Data excerpts
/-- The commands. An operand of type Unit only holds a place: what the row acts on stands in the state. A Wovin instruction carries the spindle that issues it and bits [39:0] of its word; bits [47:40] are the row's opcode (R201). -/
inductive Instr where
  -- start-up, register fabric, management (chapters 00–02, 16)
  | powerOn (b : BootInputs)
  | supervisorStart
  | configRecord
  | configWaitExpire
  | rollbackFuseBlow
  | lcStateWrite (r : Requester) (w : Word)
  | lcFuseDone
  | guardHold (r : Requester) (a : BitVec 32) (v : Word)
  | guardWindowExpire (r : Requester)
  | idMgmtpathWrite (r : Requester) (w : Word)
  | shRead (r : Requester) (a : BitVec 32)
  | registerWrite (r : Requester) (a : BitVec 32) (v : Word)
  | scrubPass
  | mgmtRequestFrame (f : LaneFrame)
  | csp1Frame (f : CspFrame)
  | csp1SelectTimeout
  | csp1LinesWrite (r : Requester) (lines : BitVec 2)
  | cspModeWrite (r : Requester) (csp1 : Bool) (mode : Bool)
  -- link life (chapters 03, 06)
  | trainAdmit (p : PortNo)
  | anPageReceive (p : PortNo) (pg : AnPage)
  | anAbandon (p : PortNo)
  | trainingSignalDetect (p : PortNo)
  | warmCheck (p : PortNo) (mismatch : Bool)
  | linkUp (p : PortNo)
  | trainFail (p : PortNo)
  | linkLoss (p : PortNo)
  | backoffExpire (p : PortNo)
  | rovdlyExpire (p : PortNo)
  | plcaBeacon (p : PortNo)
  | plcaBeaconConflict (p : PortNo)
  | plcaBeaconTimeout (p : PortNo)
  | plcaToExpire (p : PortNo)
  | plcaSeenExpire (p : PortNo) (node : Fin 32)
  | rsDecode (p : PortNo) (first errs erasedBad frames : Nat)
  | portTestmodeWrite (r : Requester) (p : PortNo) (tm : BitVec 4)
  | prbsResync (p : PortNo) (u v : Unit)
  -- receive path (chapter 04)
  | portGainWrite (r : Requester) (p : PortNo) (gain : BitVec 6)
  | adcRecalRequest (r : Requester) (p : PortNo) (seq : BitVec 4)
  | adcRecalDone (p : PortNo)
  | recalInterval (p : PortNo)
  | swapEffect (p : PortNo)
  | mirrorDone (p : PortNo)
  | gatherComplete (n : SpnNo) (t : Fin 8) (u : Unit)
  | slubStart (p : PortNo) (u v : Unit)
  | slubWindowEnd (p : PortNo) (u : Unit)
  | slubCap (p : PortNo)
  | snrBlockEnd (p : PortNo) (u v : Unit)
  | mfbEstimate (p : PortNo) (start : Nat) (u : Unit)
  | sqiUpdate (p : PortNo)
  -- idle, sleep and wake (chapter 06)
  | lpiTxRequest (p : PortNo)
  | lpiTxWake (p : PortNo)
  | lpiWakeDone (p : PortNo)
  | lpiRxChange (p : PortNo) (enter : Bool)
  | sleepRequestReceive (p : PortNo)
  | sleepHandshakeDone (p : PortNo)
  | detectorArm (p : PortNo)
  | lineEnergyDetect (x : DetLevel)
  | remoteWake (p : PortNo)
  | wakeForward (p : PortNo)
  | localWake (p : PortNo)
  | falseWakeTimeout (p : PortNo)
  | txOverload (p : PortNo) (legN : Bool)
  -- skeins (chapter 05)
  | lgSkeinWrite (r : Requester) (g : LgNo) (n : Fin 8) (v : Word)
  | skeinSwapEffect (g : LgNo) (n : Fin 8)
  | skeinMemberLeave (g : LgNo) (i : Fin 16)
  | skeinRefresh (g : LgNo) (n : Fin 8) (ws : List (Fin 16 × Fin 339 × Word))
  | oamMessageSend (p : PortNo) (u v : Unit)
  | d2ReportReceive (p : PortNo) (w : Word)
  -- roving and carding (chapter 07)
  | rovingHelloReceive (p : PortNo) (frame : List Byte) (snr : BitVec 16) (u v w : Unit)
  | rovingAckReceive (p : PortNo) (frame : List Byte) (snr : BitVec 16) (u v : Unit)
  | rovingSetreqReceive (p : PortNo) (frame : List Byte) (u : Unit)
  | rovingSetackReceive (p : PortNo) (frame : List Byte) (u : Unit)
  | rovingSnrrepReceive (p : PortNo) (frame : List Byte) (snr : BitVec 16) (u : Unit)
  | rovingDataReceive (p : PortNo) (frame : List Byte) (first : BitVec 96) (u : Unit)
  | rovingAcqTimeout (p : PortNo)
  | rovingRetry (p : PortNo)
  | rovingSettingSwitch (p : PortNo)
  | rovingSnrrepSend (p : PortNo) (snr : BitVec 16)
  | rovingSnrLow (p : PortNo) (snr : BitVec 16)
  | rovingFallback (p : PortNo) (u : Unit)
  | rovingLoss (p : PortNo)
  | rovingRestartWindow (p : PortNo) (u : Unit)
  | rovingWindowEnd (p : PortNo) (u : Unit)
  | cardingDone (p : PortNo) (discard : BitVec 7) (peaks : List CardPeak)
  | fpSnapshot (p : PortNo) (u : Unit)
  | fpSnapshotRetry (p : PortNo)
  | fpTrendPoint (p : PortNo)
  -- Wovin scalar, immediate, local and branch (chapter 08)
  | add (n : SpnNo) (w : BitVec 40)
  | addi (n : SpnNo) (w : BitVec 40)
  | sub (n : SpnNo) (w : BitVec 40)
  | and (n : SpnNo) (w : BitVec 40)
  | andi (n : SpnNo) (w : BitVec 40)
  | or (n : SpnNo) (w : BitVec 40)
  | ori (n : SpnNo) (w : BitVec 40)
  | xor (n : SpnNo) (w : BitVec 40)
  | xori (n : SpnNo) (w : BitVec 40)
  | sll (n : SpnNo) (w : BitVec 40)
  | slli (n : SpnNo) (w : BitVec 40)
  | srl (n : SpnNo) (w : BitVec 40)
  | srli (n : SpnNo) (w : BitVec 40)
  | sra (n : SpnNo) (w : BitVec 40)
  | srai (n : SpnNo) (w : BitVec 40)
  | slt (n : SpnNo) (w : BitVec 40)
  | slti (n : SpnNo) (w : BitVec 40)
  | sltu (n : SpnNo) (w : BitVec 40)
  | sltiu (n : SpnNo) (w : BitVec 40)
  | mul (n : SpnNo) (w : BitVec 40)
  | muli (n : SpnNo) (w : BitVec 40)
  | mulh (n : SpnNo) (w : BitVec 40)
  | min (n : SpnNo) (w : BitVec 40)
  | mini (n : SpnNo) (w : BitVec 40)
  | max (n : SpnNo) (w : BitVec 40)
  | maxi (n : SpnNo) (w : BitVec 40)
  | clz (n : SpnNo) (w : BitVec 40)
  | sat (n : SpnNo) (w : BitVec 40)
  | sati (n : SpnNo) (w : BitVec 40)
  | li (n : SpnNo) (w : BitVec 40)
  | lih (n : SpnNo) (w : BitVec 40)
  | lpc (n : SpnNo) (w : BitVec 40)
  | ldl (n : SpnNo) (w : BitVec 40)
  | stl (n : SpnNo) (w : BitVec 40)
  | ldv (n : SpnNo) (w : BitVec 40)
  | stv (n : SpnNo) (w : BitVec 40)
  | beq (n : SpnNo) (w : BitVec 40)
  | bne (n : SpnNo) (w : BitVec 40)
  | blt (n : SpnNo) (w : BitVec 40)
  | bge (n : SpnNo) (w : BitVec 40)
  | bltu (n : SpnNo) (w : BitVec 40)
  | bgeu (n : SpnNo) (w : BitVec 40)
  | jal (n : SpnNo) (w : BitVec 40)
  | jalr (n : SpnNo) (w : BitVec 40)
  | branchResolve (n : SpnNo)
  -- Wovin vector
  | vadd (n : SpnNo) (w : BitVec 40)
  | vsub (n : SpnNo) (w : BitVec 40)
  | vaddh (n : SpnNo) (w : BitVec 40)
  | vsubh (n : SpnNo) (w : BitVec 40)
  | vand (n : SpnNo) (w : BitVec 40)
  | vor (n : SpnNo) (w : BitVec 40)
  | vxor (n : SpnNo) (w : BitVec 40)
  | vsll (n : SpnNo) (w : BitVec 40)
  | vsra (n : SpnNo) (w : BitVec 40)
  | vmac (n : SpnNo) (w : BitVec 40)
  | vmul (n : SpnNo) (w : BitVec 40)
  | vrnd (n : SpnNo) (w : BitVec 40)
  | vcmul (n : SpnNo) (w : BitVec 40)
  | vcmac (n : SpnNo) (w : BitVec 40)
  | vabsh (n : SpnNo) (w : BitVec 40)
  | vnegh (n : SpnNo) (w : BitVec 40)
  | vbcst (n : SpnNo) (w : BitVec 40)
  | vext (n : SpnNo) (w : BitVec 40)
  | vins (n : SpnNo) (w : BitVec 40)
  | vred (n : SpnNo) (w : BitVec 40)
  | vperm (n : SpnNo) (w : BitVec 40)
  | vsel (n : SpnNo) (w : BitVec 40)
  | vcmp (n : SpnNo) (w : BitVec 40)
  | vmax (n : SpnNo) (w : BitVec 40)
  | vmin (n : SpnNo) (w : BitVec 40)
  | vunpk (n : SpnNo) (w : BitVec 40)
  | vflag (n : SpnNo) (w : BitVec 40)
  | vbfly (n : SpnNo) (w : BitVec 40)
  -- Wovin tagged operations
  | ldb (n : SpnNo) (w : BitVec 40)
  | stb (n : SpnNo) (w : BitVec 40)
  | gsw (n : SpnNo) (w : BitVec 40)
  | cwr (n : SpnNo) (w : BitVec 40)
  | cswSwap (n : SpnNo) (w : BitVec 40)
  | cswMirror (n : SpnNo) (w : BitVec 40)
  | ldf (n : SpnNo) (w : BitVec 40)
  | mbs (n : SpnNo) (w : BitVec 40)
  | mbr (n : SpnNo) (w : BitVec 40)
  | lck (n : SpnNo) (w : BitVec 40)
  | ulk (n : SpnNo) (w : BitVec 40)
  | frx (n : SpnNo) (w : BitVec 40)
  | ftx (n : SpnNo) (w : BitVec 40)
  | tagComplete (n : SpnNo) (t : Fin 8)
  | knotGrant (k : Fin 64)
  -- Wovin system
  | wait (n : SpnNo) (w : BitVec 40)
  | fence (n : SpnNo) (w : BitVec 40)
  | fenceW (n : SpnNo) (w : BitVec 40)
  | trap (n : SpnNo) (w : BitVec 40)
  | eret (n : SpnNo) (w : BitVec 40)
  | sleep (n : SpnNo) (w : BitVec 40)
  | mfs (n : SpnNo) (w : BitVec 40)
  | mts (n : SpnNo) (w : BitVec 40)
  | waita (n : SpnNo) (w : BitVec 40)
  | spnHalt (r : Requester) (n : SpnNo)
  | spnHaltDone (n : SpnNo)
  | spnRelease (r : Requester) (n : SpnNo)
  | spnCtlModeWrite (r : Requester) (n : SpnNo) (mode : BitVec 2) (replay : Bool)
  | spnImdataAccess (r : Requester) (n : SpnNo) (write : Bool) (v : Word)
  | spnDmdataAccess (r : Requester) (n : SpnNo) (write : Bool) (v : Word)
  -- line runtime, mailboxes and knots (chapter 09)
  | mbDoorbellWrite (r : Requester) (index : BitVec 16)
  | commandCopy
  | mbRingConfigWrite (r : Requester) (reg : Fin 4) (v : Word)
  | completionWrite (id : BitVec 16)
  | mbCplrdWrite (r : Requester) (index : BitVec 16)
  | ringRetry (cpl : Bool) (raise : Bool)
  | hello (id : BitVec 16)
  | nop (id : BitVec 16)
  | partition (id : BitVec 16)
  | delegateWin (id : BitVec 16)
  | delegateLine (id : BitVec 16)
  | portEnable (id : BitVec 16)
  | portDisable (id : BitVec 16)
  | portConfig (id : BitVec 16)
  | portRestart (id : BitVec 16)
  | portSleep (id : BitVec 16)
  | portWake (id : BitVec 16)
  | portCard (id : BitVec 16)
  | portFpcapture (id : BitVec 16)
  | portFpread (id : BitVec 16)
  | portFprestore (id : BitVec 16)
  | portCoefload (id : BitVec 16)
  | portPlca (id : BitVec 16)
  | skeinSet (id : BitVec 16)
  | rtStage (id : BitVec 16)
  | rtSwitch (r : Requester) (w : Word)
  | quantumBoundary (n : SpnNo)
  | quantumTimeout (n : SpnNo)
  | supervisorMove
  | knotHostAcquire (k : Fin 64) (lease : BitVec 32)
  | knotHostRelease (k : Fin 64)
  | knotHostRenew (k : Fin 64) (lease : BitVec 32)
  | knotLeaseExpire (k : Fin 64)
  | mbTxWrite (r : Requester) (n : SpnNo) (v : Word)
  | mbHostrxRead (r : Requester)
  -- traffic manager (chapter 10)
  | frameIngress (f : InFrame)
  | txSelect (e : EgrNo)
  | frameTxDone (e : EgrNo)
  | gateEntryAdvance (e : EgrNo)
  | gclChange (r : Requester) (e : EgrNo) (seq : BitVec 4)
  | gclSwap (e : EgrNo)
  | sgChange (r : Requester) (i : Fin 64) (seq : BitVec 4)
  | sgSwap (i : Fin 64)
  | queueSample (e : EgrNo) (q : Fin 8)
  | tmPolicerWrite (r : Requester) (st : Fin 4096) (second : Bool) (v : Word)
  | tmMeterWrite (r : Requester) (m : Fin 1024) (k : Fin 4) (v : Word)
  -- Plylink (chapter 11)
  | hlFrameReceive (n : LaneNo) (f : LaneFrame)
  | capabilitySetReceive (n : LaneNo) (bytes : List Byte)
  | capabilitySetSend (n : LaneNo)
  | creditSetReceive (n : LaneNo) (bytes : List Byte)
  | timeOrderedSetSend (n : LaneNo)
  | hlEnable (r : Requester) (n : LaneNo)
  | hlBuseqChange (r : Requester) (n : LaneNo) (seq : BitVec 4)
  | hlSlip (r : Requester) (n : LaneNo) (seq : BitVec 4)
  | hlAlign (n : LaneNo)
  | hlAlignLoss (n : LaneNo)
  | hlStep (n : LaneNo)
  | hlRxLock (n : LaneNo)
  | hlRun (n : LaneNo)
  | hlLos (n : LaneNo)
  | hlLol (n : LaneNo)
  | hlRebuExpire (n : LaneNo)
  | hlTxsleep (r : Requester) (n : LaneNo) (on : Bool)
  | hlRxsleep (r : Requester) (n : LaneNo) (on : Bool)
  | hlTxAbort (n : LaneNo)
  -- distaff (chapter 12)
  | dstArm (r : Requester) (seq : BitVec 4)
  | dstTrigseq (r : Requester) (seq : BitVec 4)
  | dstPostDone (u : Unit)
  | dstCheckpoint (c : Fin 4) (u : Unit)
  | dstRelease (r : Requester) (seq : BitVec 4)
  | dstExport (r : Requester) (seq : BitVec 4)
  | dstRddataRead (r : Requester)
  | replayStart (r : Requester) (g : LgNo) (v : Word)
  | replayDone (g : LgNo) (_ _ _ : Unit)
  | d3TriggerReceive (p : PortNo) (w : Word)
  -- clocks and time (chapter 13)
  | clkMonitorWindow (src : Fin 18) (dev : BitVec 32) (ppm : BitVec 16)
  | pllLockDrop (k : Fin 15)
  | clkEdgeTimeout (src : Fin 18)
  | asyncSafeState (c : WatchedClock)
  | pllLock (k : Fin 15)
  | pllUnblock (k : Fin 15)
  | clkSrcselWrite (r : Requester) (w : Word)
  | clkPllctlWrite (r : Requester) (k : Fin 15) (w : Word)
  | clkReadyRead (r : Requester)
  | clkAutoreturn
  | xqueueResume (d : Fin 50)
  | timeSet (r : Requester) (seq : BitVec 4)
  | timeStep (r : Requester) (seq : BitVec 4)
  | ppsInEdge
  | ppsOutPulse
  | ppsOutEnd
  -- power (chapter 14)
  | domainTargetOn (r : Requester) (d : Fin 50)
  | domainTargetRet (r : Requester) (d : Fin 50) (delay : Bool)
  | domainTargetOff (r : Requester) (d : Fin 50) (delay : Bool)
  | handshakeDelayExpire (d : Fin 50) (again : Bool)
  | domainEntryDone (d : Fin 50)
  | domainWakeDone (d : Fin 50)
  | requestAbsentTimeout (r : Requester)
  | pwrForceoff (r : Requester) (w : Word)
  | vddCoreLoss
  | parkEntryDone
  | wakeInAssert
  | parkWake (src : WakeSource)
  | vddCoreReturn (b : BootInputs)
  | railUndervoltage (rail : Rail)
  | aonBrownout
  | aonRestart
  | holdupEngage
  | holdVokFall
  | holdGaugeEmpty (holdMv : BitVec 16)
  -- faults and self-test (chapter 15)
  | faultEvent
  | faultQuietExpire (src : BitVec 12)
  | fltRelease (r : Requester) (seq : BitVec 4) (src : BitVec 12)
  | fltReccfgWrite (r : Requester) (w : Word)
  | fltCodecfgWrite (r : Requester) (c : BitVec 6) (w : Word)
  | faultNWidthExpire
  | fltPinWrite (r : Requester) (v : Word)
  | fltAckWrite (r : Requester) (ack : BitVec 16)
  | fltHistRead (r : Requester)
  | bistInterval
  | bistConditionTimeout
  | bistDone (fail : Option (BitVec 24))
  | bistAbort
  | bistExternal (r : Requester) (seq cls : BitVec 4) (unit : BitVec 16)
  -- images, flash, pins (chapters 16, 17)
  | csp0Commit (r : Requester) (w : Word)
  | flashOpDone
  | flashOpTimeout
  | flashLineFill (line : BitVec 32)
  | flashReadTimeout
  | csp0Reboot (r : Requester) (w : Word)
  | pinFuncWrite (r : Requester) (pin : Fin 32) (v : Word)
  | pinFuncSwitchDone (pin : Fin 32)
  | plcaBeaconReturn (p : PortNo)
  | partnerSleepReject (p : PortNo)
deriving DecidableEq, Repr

■ **Your goal**
Where a line of the data holds the word "LgNo", copy that line.

■ **Your solution**
  | lgSkeinWrite (r : Requester) (g : LgNo) (n : Fin 8) (v : Word)
  | skeinSwapEffect (g : LgNo) (n : Fin 8)
  | skeinMemberLeave (g : LgNo) (i : Fin 16)
  | skeinRefresh (g : LgNo) (n : Fin 8) (ws : List (Fin 16 × Fin 339 × Word))
  | replayStart (r : Requester) (g : LgNo) (v : Word)
  | replayDone (g : LgNo) (_ _ _ : Unit)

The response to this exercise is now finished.